In my websites I describe myself as a psycholinguist, so you may wonder what that means. Well, I study the processing of language in the brain, including how linguistic information is represented in the mind, cognitive processes behind language, and the psychology of reading.

My dissertation project deals with Chinese character reading - how people make use of the linguistic information in characters in the process of reading. When you read a word in English (or other alphabetic languages), you translate the letters into sounds, and from the sounds you access the word in your mental lexicon, where words are stored in your brain. But at the same time you also are looking up words directly based on the spelling. Depending on how regular the spelling is and how frequent the word is, one of those routes - the phonological or orthographic - will end up retrieving the word from the mental lexicon. That's the standard dual route model of reading in psychology.

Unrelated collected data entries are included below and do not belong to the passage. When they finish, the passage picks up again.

-- ==== Sys2Proof/Machine/Rings.lean ====
section
/-! DEFINITION. The Rings recorder: records, buffer, window and stream (spec/14 R435–R443). -/

namespace Sys2Proof.Machine

/-- Control-space offset of a RINGS register of a course. -/
def ringsReg (c : CourseId) (off : Nat) : Nat := ctl (pRings + c.val) off

/-- The recorder of a course is in state RECORD. -/
def recording (s : State) (c : CourseId) : Bool := decide (s.fld (ringsReg c 0x100) 2 0 = 1)

/-- Change a recorder. -/
def State.modRings (s : State) (c : CourseId) (f : Rings → Rings) : State :=
  s.modCourse c (fun x => { x with rings := f x.rings })

/-- Bytes of records in the buffer. -/
def Rings.held (r : Rings) : Nat := (r.buf.map List.length).sum

/-- A record: header of Layout 14-1 with SEQ 0, and the payload padded to 16 bytes. -/
def mkRecord (rtype tile icnt tc : Nat) (payload : List Byte) : List Byte :=
  let n := 1 + ceilDiv payload.length 16
  beBytes 8 (rtype * 2 ^ 56 + tile * 2 ^ 53 + n * 2 ^ 41 + icnt % 2 ^ 40) ++ beBytes 8 (tc % 2 ^ 48) ++ payload ++
    List.replicate (16 * (n - 1) - payload.length) 0

/-- A record enters the buffer; with no room it is dropped with STALL = 0 (spec/14 R441, R442), and waits with STALL = 1, as its
event does. After STOP has been issued no further record enters (log entry 97). -/
def ringsPush (s : State) (c : CourseId) (rec : List Byte) : State :=
  if !recording s c || (s.course c).rings.stopping then s
  else
    let r := (s.course c).rings
    let gap := if r.gapRecs = 0 then [] else
      [mkRecord 0x0D 0 0 0 (beBytes 8 r.gapRecs ++ beBytes 8 r.gapBytes)]
    let add := (gap.map List.length).sum + rec.length
    if r.late = [] ∧ r.held + add ≤ Config.ringsBufBytes then
      s.modRings c (fun r => { r with buf := r.buf ++ gap ++ [rec], gapRecs := 0, gapBytes := 0 })
    else if (s.reg (ringsReg c 0x108)).getLsbD 61 then s.modRings c (fun r => { r with late := r.late ++ [rec] })
    else
      let s := s.modRings c (fun r => { r with gapRecs := r.gapRecs + 1, gapBytes := r.gapBytes + rec.length })
      (s.incSat (ringsReg c 0x150) 48 rec.length).raise (pRings + c.val) 2

/-- A tile whose event waits for room of its record issues nothing (spec/14 R441). -/
def recHold (s : State) (t : TileId) : State := s.modTile t (fun x => { x with recWait := true })

/-- An event of a tile (spec/14 Layout 14-1): keystone tiles belong to no course and record nothing. TC has gone up by as
many cycles as passed, which is free (log entry 5). Where the record waits for room, the tile waits with it (R441). -/
def ringsEvent (s : State) (t : TileId) (rtype : Nat) (payload : List Byte) : State :=
  if isKeyst t || !recording s (courseOf t) then s
  else
    let s := (s.modTile t (fun x => { x with tcc := (x.tcc + (s.freeVal 48).toNat) % 2 ^ 48 })).drew
    let x := s.tile t
    let s := ringsPush s (courseOf t) (mkRecord rtype (t.val % 8) x.icnt x.tcc payload)
    if (s.course (courseOf t)).rings.late = [] then s else recHold s t

/-- With STALL = 1 there is no room for `n` bytes of records (spec/14 R441). -/
def ringsFull (s : State) (t : TileId) (n : Nat) : Bool :=
  !isKeyst t && recording s (courseOf t) && (s.reg (ringsReg (courseOf t) 0x108)).getLsbD 61 &&
    !(s.course (courseOf t)).rings.stopping &&
    decide ((s.course (courseOf t)).rings.late ≠ [] ∨ Config.ringsBufBytes < (s.course (courseOf t)).rings.held + n)

/-- With STALL = 1 and no room for a record of `n` payload bytes, the instruction waits (spec/14 R441, log entry 14). -/
def ringsStalls (s : State) (t : TileId) (n : Nat) : Bool := ringsFull s t (16 * (1 + ceilDiv n 16))

/-- STW and PC of a record (spec/14 Table 14-2). -/
def stwPc (s : State) (t : TileId) : Nat :=
  let x := s.tile t
  b2n (x.lvl != .ledger) * 2 ^ 56 + x.pc.toNat % 2 ^ 48

/-- RLOAD of `bs` at an address, in pieces of at most 64 bytes (spec/14 Table 14-2). -/
def ringsRload (s : State) (t : TileId) (addr : Nat) (bs : List Byte) : State :=
  let pieces := (List.range (ceilDiv bs.length 64)).map (fun i => (i, (bs.drop (64 * i)).take 64))
  pieces.foldl (fun s q =>
    ringsEvent s t 0x07
      (beBytes 8 (q.2.length * 2 ^ 57 + stwPc s t) ++ beBytes 8 (addr + 64 * q.1) ++ q.2)) s

/-- Where position `p` of a recording lies (spec/14 R439). -/
def ringsAddr (s : State) (c : CourseId) (p : Nat) : Nat :=
  0x040300000000 + s.fld (ringsReg c 0x108) 1 0 * 2 ^ 30 + p % 2 ^ 30

/-- LEN in bytes of the record at a position. -/
def recLen (s : State) (c : CourseId) (p : Nat) : Nat := bitsNat (s.dword (ringsAddr s c p)) 52 41 * 16

/-- The first whole record at or after `tail` that lies at or above `lim` (spec/14 R439). -/
def ringsTail (s : State) (c : CourseId) (lim : Nat) : Nat → Nat → Nat
  | 0, tail => tail
  | f + 1, tail => if lim ≤ tail then tail else ringsTail s c lim f (tail + max 16 (recLen s c tail))

/-- Put SEQ into a record's header. -/
def withSeq (rec : List Byte) (seq : Nat) : List Byte := rec.take 8 ++ beBytes 2 (seq % 65536) ++ rec.drop 10

/-- A record goes to the host buffer as a memory write of the root port whose window holds STRBASE (spec/14 R440). What the
host's memory then holds is no state of the device. -/
def ringsStream (s : State) (c : CourseId) (head : Nat) : State :=
  match regionOf s (s.fld (ringsReg c 0x118) 47 12 * 4096 + head % 2 ^ s.fld (ringsReg c 0x118) 5 0) with
  | .pcie p => s.evCount (pPcie + p.val) 0x21 1
  | _ => s

/-- Write one record at HEAD, without the check of the window's end. -/
def ringsPut (s : State) (c : CourseId) (rec : List Byte) : State :=
  let page := pRings + c.val
  let head := (s.reg (ringsReg c 0x128)).toNat
  let stream := (s.reg (ringsReg c 0x108)).getLsbD 63
  let newHead := head + rec.length
  let lim := newHead - 2 ^ 30
  let tail := (s.reg (ringsReg c 0x130)).toNat
  let s := if stream then ringsStream s c head
    else
      let s := s.setReg (ringsReg c 0x130) (BitVec.ofNat 64 (ringsTail s c lim 0x4000000 tail))
      (s.setBytes (ringsAddr s c head) (withSeq rec (s.course c).rings.seq)).unpoison (ringsAddr s c head) rec.length
  let s := if (rec.headD 0).toNat = 1 then
      (s.setReg (ringsReg c 0x138) (BitVec.ofNat 64 head)) else s
  let s := s.setReg (ringsReg c 0x128) (BitVec.ofNat 64 newHead)
  let s := s.modRings c (fun r => { r with seq := r.seq + 1 })
  let s := (s.incSat (ringsReg c 0x148) 48 1).evCount page 0x20 1
  let s := s.evCount page 0x21 (newHead / 64 - head / 64)
  if !stream && (s.reg (ringsReg c 0x108)).getLsbD 62 && decide (newHead / 2 ^ 30 ≠ head / 2 ^ 30) then (s.raise page 1).evCount page 0x22 1 else s

/-- Write one buffered record to the window or the host buffer: `none` where it must wait or the recorder halts
(spec/14 R439, R440). -/
def ringsWrite1 (s : State) (c : CourseId) (rec : List Byte) : Option State :=
  let head := (s.reg (ringsReg c 0x128)).toNat
  let ctlr := s.reg (ringsReg c 0x108)
  let room := 2 ^ 30 - head % 2 ^ 30
  if ctlr.getLsbD 63 then
    let size := 2 ^ s.fld (ringsReg c 0x118) 5 0
    if size < head + rec.length - (s.reg (ringsReg c 0x120)).toNat then none else some (ringsPut s c rec)
  else
    let pad := if room < rec.length then [mkRecord 0x0F 0 0 0 (List.replicate (room - 16) 0)] else []
    let total := (pad.map List.length).sum + rec.length
    if ctlr.getLsbD 62 = false ∧ 2 ^ 30 < head + total then
      some ((s.setFld (ringsReg c 0x100) 2 0 2).raise (pRings + c.val) 0)
    else some (ringsPut (pad.foldl (fun s p => ringsPut s c p) s) c rec)

/-- Write buffered records, oldest first, until one must wait or the recorder halts. -/
def ringsFlush (c : CourseId) : List (List Byte) → State → State
  | [], s => s.modRings c (fun r => { r with buf := [] })
  | rec :: rest, s =>
    match ringsWrite1 s c rec with
    | none => s.modRings c (fun r => { r with buf := rec :: rest })
    | some s' =>
      if recording s' c then ringsFlush c rest s' else s'.modRings c (fun r => { r with buf := [] })

/-- The records that fit into `n` bytes, and the rest. -/
def fitRecs : Nat → List (List Byte) → List (List Byte) × List (List Byte)
  | _, [] => ([], [])
  | n, r :: rest => if r.length ≤ n then let q := fitRecs (n - r.length) rest; (r :: q.1, q.2) else ([], r :: rest)

/-- The recorder enters IDLE (spec/14 Table 14-5). -/
def ringsIdle (s : State) (c : CourseId) : State :=
  let s := s.modRings c (fun r => { r with buf := [], late := [], rTile := none, sweeping := false, stopping := false })
  (s.setFld (ringsReg c 0x100) 2 0 0).cmdDone (pRings + c.val) 2

/-- Write the buffered records of a recorder; those that waited for room enter behind them. When all have entered, the tiles that
waited go on (spec/14 R441) and a CKPT or MARK whose record waited is done (spec/13 R422); a STOP is done with the last record
(Table 14-5). -/
def ringsDrain (s : State) (c : CourseId) : State :=
  let r := (s.course c).rings
  let s := ringsFlush c (r.buf ++ r.late) (s.modRings c (fun r => { r with late := [] }))
  let q := fitRecs Config.ringsBufBytes (s.course c).rings.buf
  let s := s.modRings c (fun r => { r with buf := q.1, late := q.2 })
  let r := (s.course c).rings
  let s := if r.stopping && r.buf.isEmpty && r.late.isEmpty then ringsIdle s c
    else if r.late.isEmpty && !r.stopping && decide (s.fld (ctl (pRings + c.val) 0xF8) 7 0 = 1) then s.cmdDone (pRings + c.val) 2
    else s
  if (r.late = [] ∧ r.held < Config.ringsBufBytes) ∨ !recording s c then
    (courseTiles c).foldl (fun s t => if (s.tile t).recWait then s.modTile t (fun x => { x with recWait := false }) else s) s
  else s

/-- Every bank of the course is fresh (spec/14 R438). -/
def freshBanks (s : State) (c : CourseId) : State :=
  (courseTiles c).foldl (fun s t =>
    s.modTile t (fun x => { x with banks := x.banks.map (fun b => { b with fresh := true }) })) s

/-- A CKPT record, fresh banks and the sweep (spec/14 R443, Table 14-2). -/
def ringsCkpt (s : State) (c : CourseId) (no : Nat) : State :=
  let seqc := s.reg (ctl pHwj (0x200 + 0x40 * c.val))
  let hash := ((List.range 4).map (fun i =>
    beBytes 8 (s.reg (ctl pHwj (0x208 + 0x40 * c.val + 8 * i))).toNat)).flatten
  let ck := mkRecord 0x01 0 0 0
    (beBytes 8 (no * 2 ^ 32 + s.devNo.toNat * 2 ^ 23 + c.val * 2 ^ 19) ++ beBytes 8 s.clk.tb.toNat ++
      beBytes 8 seqc.toNat ++ beBytes 8 0 ++ hash)
  let s := ringsPush s c ck
  let s := s.setFld (ringsReg c 0x140) 31 0 no
  let s := s.modRings c (fun r => { r with sweeping := true, preLimit := s.fld (ringsReg c 0x158) 31 0 })
  freshBanks s c

/-- Another course records or replays in window `w` (spec/14 Table 14-5). -/
def windowTaken (s : State) (c : CourseId) (w : Nat) : Bool :=
  (List.finRange 12).any (fun d => decide (d ≠ c) && usesWindow s d.val w)

/-- Drop the memory cells of a range, so that it reads 0 (`memDefault`); its lines are written whole (spec/09 R295). -/
def State.zeroRange (s : State) (a n : Nat) : State :=
  State.unpoison { s with mem := s.mem.filter (fun c => decide (c.1 < a ∨ a + n ≤ c.1)) } a n

/-- The bit of a frame in the brick map of a course: byte address and bit (spec/14 R437). -/
def brickBit (s : State) (c : CourseId) (frame : Nat) : Nat × Nat :=
  let i := frame / 4096
  (s.fld (ringsReg c 0x110) 47 26 * 2 ^ 26 + i / 8, i % 8)

/-- The brick's bit is 0, or its line has not been swept (spec/14 R437). -/
def brickNeeded (s : State) (c : CourseId) (frame : Nat) : Bool :=
  (s.course c).rings.sweeping || !(s.byte (brickBit s c frame).1).getLsbD (brickBit s c frame).2

/-- Set or clear the bit of a frame in a brick map. -/
def setBrickBit (s : State) (c : CourseId) (frame : Nat) (v : Bool) : State :=
  let a := (brickBit s c frame).1
  s.setByte a (setPBit (s.byte a) (brickBit s c frame).2 v)

/-- The Mason clears the bit of a frame in the map of every recording course but one (spec/14 R437). -/
def clearBrickBits (s : State) (frame : Nat) (but : Option CourseId) : State :=
  (List.finRange 12).foldl (fun s c =>
    if recording s c && decide (some c ≠ but) then setBrickBit s c frame false else s) s

/-- START of a recorder (spec/14 Table 14-5). One that streams takes no window, so the window that another course has does not
refuse it (spec/01 R39; log entry 122). TIDs start again at 0, so a ticket first dispatched before has none in this recording. -/
def ringsStartOp (s : State) (c : CourseId) : State :=
  let p := pRings + c.val
  let w := s.reg (ringsReg c 0x108)
  if !w.getLsbD 63 && windowTaken s c (bitsNat w 1 0) then s.cmdDone p 0x0E
  else
    let s := [0x128, 0x130, 0x158, 0x148, 0x150].foldl (fun s o => s.setReg (ringsReg c o) 0) s
    let s := s.modRings c (fun _ => Rings.reset)
    let s := s.modMason (fun m => { m with tickets := m.tickets.map (fun k => if k.course = c then { k with tid := none } else k) })
    let s := s.setFld (ringsReg c 0x100) 2 0 1
    (ringsCkpt s c 0).cmdDone p 2

/-- A command that makes a record is done when the record has entered the buffer (spec/14 R441; spec/13 R422). -/
def ringsRecDone (s : State) (c : CourseId) : State :=
  if (s.course c).rings.late = [] then s.cmdDone (pRings + c.val) 2 else s

/-- CKPT command. -/
def ringsCkptOp (s : State) (c : CourseId) : State :=
  ringsRecDone (ringsCkpt s c ((s.fld (ringsReg c 0x140) 31 0 + 1) % 2 ^ 32)) c

/-- MARK command (spec/14 Table 14-2). -/
def ringsMarkOp (s : State) (c : CourseId) : State :=
  ringsRecDone (ringsPush s c (mkRecord 0x0E 0 0 0
    (beBytes 8 (s.reg (ringsReg c 0x160)).toNat ++ beBytes 8 s.clk.tb.toNat))) c

/-- STOP command: the buffered records are written, and then the recorder enters IDLE; where the host has no room for them
it stays busy until they are. A replay ends with RESULT as it stands. -/
def ringsStopOp (s : State) (c : CourseId) : State :=
  if recording s c then ringsDrain (s.modRings c (fun r => { r with stopping := true })) c else ringsIdle s c

/-- The sweep of the brick map completes (spec/14 R439). -/
def ringsSweepDone (s : State) (c : CourseId) : State :=
  if (s.course c).rings.sweeping then
    let s := s.zeroRange (s.fld (ringsReg c 0x110) 47 26 * 2 ^ 26) (2 ^ 26)
    (s.modRings c (fun r => { r with sweeping := false })).raise (pRings + c.val) 3
  else s

end Sys2Proof.Machine
end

But what about Chinese? That's more complicated, and while a number of studies have looked at how readers access words from the different types of linguistic information in characters, many of the studies have not been designed carefully enough, with enough statistical and linguistic controls, so a lot of issues remain unclear. Also, many of the studies are done by people in one of two extreme opposite theoretical camps, and their strong theoretical views have also hindered research progress in this area.

First of all, forget what you might have heard about Chinese being pictographic or ideographic, with characters iconically representing what they mean. That only works for a few characters referring to physical objects ('sun, moon, water', etc.). After all, how could you picture words like these: "donate", "exist", "green", "curious", "uh", "darn" -- or most words of a language? Chinese script is actually logographic - each character represents a single syllable, which is also a single morpheme [word element] (usually). Most characters are composites, consisting of multiple components which form one character. These character components provide approximate cues about the meaning (semantic) or character pronunciation (phonetic/phonological).

About 90% of Chinese characters consist of a phonetic plus a semantic. Often the phonetic element, or phonogram in my terminology, provides a very rough pronunciation cue, since the characters were developed a couple of thousand years ago, and many sound changes have occurred in the language since then. So there's some variability in phonogram-to-character correspondence, but how that affects reading times and the ability of readers to use those as cues is not fully understood.

A small minority of characters consist of two or more semantic elements, with no phonogram - called huiyi in Chinese, or co-significs, or bisemantics and polysemantics in my terminology. For phonogram-semantic composite characters and [bi/poly-] semantic composites, very little is known about how Chinese readers make use of the semantic content, how useful it is, the types of semantic information that can be used, and such.

So my research is trying to look at these issues, using linguistic surveys, and mostly, experimental psychology experiments at our lab. Later I'll post more on this, and my theories about some of these issues, and other interesting linguistic questions.

For now, my poster from the 5th Intl. Mental Lexicon Conference in Montreal last Oct. will be on my research page soon. It presents the results of my linguistic survey of ratings of semantic transparency of Chinese characters (3100 characters) and the 214 character radicals. The results, after controlling for various variables, will lead to indices for radical transparency, semantic cross-character radical consistency, and character-radical semantic relatedness, for use as covariates in future semantic priming experiments.